WORK ORDER: Exactly reproduce the lines from the one holding "(now : Nat) (lineOpen" through the final line of the listing below, with both ends included and nothing else.

● ● ● ● ●

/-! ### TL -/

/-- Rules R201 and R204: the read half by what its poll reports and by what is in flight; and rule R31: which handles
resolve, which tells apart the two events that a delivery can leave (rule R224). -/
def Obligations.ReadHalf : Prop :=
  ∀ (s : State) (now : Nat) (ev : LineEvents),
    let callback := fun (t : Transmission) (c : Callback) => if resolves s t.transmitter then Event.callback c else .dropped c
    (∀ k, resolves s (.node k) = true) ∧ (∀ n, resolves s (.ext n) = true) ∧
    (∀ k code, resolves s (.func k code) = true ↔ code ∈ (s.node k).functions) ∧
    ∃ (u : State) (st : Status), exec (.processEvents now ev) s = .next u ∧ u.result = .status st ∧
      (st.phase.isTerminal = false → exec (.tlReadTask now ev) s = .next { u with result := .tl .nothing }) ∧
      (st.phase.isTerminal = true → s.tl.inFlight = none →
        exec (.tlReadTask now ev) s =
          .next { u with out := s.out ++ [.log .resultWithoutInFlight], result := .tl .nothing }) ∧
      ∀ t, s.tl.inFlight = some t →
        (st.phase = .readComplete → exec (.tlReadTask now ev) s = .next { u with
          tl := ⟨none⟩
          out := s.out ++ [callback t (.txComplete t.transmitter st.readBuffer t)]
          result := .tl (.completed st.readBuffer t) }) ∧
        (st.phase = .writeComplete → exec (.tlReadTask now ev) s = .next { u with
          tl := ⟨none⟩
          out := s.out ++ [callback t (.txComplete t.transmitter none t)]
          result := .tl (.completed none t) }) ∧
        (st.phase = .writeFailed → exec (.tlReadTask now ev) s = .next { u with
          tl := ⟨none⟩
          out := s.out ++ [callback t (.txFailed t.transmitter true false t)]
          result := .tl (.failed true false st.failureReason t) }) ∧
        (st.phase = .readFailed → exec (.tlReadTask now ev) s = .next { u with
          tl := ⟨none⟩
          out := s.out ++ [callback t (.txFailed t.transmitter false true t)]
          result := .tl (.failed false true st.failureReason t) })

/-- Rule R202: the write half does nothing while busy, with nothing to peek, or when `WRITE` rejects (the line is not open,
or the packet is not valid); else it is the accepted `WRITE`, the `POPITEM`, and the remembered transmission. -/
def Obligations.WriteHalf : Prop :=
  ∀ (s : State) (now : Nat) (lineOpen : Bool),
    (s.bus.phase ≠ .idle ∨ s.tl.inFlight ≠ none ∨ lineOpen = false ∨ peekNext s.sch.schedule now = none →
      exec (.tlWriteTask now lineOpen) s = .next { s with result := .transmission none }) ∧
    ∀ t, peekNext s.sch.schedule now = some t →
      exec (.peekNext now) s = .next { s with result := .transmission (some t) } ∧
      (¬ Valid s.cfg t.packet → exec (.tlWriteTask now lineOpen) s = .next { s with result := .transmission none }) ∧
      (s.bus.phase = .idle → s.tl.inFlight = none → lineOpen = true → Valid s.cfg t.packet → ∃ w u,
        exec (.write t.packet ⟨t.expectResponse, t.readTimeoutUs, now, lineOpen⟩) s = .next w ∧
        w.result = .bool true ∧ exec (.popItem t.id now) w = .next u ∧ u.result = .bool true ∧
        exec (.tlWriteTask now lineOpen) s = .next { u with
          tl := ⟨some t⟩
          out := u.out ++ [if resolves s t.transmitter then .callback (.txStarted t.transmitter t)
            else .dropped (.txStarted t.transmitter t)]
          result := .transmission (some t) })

● ● ● ● ●

OUTPUT OF THE EXERCISE:
  ∀ (s : State) (now : Nat) (lineOpen : Bool),
    (s.bus.phase ≠ .idle ∨ s.tl.inFlight ≠ none ∨ lineOpen = false ∨ peekNext s.sch.schedule now = none →
      exec (.tlWriteTask now lineOpen) s = .next { s with result := .transmission none }) ∧
    ∀ t, peekNext s.sch.schedule now = some t →
      exec (.peekNext now) s = .next { s with result := .transmission (some t) } ∧
      (¬ Valid s.cfg t.packet → exec (.tlWriteTask now lineOpen) s = .next { s with result := .transmission none }) ∧
      (s.bus.phase = .idle → s.tl.inFlight = none → lineOpen = true → Valid s.cfg t.packet → ∃ w u,
        exec (.write t.packet ⟨t.expectResponse, t.readTimeoutUs, now, lineOpen⟩) s = .next w ∧
        w.result = .bool true ∧ exec (.popItem t.id now) w = .next u ∧ u.result = .bool true ∧
        exec (.tlWriteTask now lineOpen) s = .next { u with
          tl := ⟨some t⟩
          out := u.out ++ [if resolves s t.transmitter then .callback (.txStarted t.transmitter t)
            else .dropped (.txStarted t.transmitter t)]
          result := .transmission (some t) })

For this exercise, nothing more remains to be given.